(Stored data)
= Beginning of Section =

-- ==== Sys2Proof/Safety.lean ====
section
/-! DEFINITION. What counts as a sound state and a sound step, in the terms that claims use. -/

namespace Sys2Proof.Machine

/-- The canonical form of memory: addresses strictly rising, no listed byte equal to what an unlisted one reads as. -/
def Memory.wf (m : List Host.Cell) : Bool := twf memDefault m

/-- The state's sparse contents are in canonical form: memory, the register file, the Millpond's cells and the OTP words. -/
def State.canon (s : State) : Prop :=
  Memory.wf s.mem = true ∧ twf regReset s.regs = true ∧ twf (fun _ => (0 : Byte)) s.mpd.cells = true ∧
    twf (fun _ => (0 : Nat)) s.otp = true

/-- The OTP word of an index: group times 4 plus generation (19 R572). -/
def State.otpAt (s : State) (k : Nat) : Nat := tget (fun _ => 0) s.otp k

/-- A programming in progress writes a generation word whose bits are all 0 (19 R576). -/
def State.otpFresh (s : State) : Prop := ∀ o, s.otpOp = some o → s.otpAt (o.group * 4 + o.gen) = 0

/-- BAR4's size is one that the Resizable BAR capability offers: 1 GiB to 2 TiB (21 Table 21.1). -/
def State.barLegal (s : State) : Prop := 30 ≤ s.bar4 ∧ s.bar4 ≤ 41

/-- Nothing is owed at a command's end: no fatal error's dump, no device event, no halt's message, no requested preempt_cols. -/
abbrev State.calm (s : State) : Prop :=
  s.fatal = none ∧ s.events = [] ∧ s.haltMsgs = [] ∧
    (s.fan.jobs = [] → s.fld F.stnCfg_preempt_active 0 = s.fld F.stnCfg_preempt_cols 0)

/-- How any part of the model takes a state to a later one, whatever else it does: the command queue stands; the draws of free
values are never taken back; canonical form, a fresh OTP target and a legal BAR4 size are kept; messages once sent stay sent; an OTP
word once programmed keeps its value. -/
structure Evolves (s t : State) : Prop where
  queue : t.pending = s.pending
  draws : s.free ≤ t.free
  canon : s.canon → t.canon
  sent : s.msix.sent <+: t.msix.sent
  otp : s.canon → s.otpFresh → t.otpFresh ∧ ∀ k, s.otpAt k ≠ 0 → t.otpAt k = s.otpAt k
  bar : s.barLegal → t.barLegal

/-- Only counters moved (20 R595): the register file, where the sack counters and their overflow bits stand, and the wraps owed. -/
def CountsOnly (s t : State) : Prop := t = { s with regs := t.regs, sckOwed := t.sckOwed }

/-- A register that no sack counter uses: any but SCK_CNT, SCK_OVF0 and SCK_OVF1. -/
def countFree (r : Reg) : Bool := r != .sckCnt && r != .sckOvf0 && r != .sckOvf1

/-- Stage k of stone n may issue an instruction of its BODY in context c (05 R156, R176, R185): the stone runs task r, the stage may issue,
and the stage holds a batch on which its step has not ended; the instruction's number is the one whose turn it is. -/
def StageIssues (s : State) (n k : Nat) (r : Run) (c : Ctx) : Prop :=
  (s.stone n).run = some r ∧ mayIssue s n r (r.stage k) = true ∧ 1 ≤ k ∧ k ≤ 6 ∧ (r.stage k).batch.isSome = true ∧ (r.stage k).stepped = false ∧
    ∃ c0, ctxOf s n r k 1 0 = some c0 ∧ c = { c0 with num := (stageTurn c0 (r.stage k)).1 }

/-- The open LOOPs as the instruction issues. -/
def loopsAt (r : Run) (k : Nat) (c : Ctx) : List (Nat × Nat) := (stageTurn c (r.stage k)).2

/-- The state in which an instruction acts: its issue is counted (20, event 0x31D). -/
def issued (s : State) (c : Ctx) : State := s.countReq c.req 0x31D 1

/-- What follows an instruction that acted (05 R156, R176): after the END the step has ended and the stage passes its batch on, else the
next instruction is in turn. -/
def afterInsn (s : State) (n k op : Nat) (c : Ctx) (f : Insn) (loops : List (Nat × Nat)) : State :=
  match seqNext s c op f c.num loops with
  | none => passOn (stepEnds s c) n k
  | some x => passOn (s.setRun n (fun r => r.setStage k (fun st => { st with pc := x.1, loops := x.2, running := true }))) n k

/-- A mask, or pair of masks, written with a truth for each row (05 R158, R172): 1 where the row is active, as the rows were in u, and
TRUE; in pair form the second mask takes UNKNOWN. -/
def truthLeft (u s : State) (c : Ctx) (f : Insn) (g : Nat → Option Bool) : State :=
  let s1 := setMask s c f.rd ((List.range c.rows).map (fun row => active u c f row && g row == some true))
  if 8 ≤ f.mod then setMask s1 c (f.rd + 1) ((List.range c.rows).map (fun row => active u c f row && g row == none)) else s1

/-- The same where the rows are active as they are. -/
abbrev truthWritten (s : State) (c : Ctx) (f : Insn) (g : Nat → Option Bool) : State := truthLeft s s c f g

/-- A column written in the active rows (05 R158). -/
def columnWritten (s : State) (c : Ctx) (k : Nat) (t : Tag) (vs : List (Nat × Option Nat)) : State :=
  if t.typ = tDec128 then
    putCol (putCol s c.stone (c.phys k) t (vs.map (fun v => (v.1, v.2.map (· % 2 ^ 64))))) c.stone (c.phys (k + 1)) noTag
      (vs.map (fun v => (v.1, v.2.map (· / 2 ^ 64))))
  else putCol s c.stone (c.phys k) t vs

/-- A row's work of an instruction done for each row in turn, ending well at every one. -/
def RowsGo {α : Type} (g : Nat → Op α) : List Nat → State → List α → State → Prop
  | [], s, vs, t => vs = [] ∧ t = s
  | row :: rows, s, vs, t => ∃ v u ws, g row s = .ok v u ∧ RowsGo g rows u ws t ∧ vs = v :: ws

/-- The device takes a host write of an instance of a register (18 R561, R563, 17 R536): the register has it, and its address is served. -/
def HostTakes (s : State) (r : Reg) (i : Nat) : Prop :=
  i < (rowOf r).insts ∧ served s (rowOf r).bar2
    (if (rowOf r).bar2 then i / (if (rowOf r).stride = 0 then 1 else 8) * 65536 else (rowOf r).off) = true

/-- The pipeline instructions, each with its opcode and its meaning (05 Table 5.12); the sequencer's own act on the sequencer only. -/
def insnRows : List ((Nat → Nat → Insn → Instr) × Nat × (Ctx → Insn → Op Unit)) :=
  [(.endPart, 0x01, fun _ _ => pure ()), (.instrNop, 0x00, fun _ _ => pure ()), (.br, 0x03, fun _ _ => pure ()),
   (.loop, 0x04, fun _ _ => pure ()), (.endloop, 0x05, fun _ _ => pure ()), (.movs, 0x06, opMovs), (.salu, 0x07, opSalu),
   (.dcol, 0x10, opDcol), (.drec, 0x11, opDrec), (.drowid, 0x12, opDrowid), (.cmp, 0x20, opCmp), (.tcmp, 0x21, opTcmp),
   (.inset, 0x22, opInset), (.isnull, 0x23, opIsnull), (.mand, 0x24, opLogic and3), (.mor, 0x25, opLogic or3),
   (.mnot, 0x26, opMnot), (.sel, 0x27, opSel)] ++
  [(.add, 0x30, opArith 0x30), (.sub, 0x31, opArith 0x31), (.mul, 0x32, opArith 0x32), (.div, 0x33, opArith 0x33),
   (.rem, 0x34, opArith 0x34), (.neg, 0x35, opNeg), (.abs, 0x36, opAbs), (.min, 0x37, opArith 0x37), (.max, 0x38, opArith 0x38),
   (.cvt, 0x39, opCvt), (.mov, 0x3A, opMov), (.csel, 0x3B, opCsel), (.coalesce, 0x3C, opCoalesce), (.dpart, 0x3D, opDpart),
   (.dadd, 0x3E, opDadd)] ++
  [(.hashk, 0x40, opHashk), (.build, 0x41, opBuild), (.probe, 0x42, opProbe), (.part, 0x43, opPart), (.agg, 0x50, opAgg),
   (.gagg, 0x51, opGagg), (.afin, 0x52, opAfin), (.stcol, 0x60, opStcol), (.strec, 0x61, opStrec), (.stscl, 0x62, opStscl),
   (.merge, 0x63, opMerge), (.tappend, 0x64, opTappend)]

/-- The two-operand arithmetic instructions with their opcodes. -/
def arithRows : List ((Nat → Nat → Insn → Instr) × Nat) :=
  [(.add, 0x30), (.sub, 0x31), (.mul, 0x32), (.div, 0x33), (.rem, 0x34), (.min, 0x37), (.max, 0x38)]

/-- What an arithmetic instruction gives at a row (08 R266, R267, R268, R272): NULL for a NULL operand, else the conversion of its exact
value, where that does not fault. -/
def arithGives (op : Nat) (f : Insn) (a b : Src) (row : Nat) (v : Option Nat) : Prop :=
  ((a.raw row = none ∨ b.raw row = none) ∧ v = none) ∨
  ∃ x y w, a.raw row = some x ∧ b.raw row = some y ∧ ((op = 0x33 ∨ op = 0x34) → rawValue b.tag.typ y ≠ 0) ∧
    arithConv op (insnTag f) f.mod (rawValue a.tag.typ x) a.tag.scale (rawValue b.tag.typ y) b.tag.scale = .ok w ∧
    v = some (valueRaw f.typ w)

/-- The table that a task has opened on an instruction's binding, with its tests met (07 R229). -/
def tableHeld (u : State) (c : Ctx) (f : Insn) (kind : Nat) (h : HtHdr) : Prop :=
  (((c.run u).map (·.tables)).getD []).find? (fun t => t.1 == f.imm) = some (f.imm, h) ∧ h.kind = kind ∧ h.keyTag = colTag u c f.ra

end Sys2Proof.Machine
end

= End of Section =

* _WHAT YOU HAVE TO DO_: Retype exactly the lines of the data above that fall between the line with "(.dadd, 0x3E, opDadd)] ++" and the line with "0x37), (.max, 0x38)]", inclusive, and add nothing.

* _RESPONSE TO THIS TASK_:
   (.dadd, 0x3E, opDadd)] ++
  [(.hashk, 0x40, opHashk), (.build, 0x41, opBuild), (.probe, 0x42, opProbe), (.part, 0x43, opPart), (.agg, 0x50, opAgg),
   (.gagg, 0x51, opGagg), (.afin, 0x52, opAfin), (.stcol, 0x60, opStcol), (.strec, 0x61, opStrec), (.stscl, 0x62, opStscl),
   (.merge, 0x63, opMerge), (.tappend, 0x64, opTappend)]

/-- The two-operand arithmetic instructions with their opcodes. -/
def arithRows : List ((Nat → Nat → Insn → Instr) × Nat) :=
  [(.add, 0x30), (.sub, 0x31), (.mul, 0x32), (.div, 0x33), (.rem, 0x34), (.min, 0x37), (.max, 0x38)]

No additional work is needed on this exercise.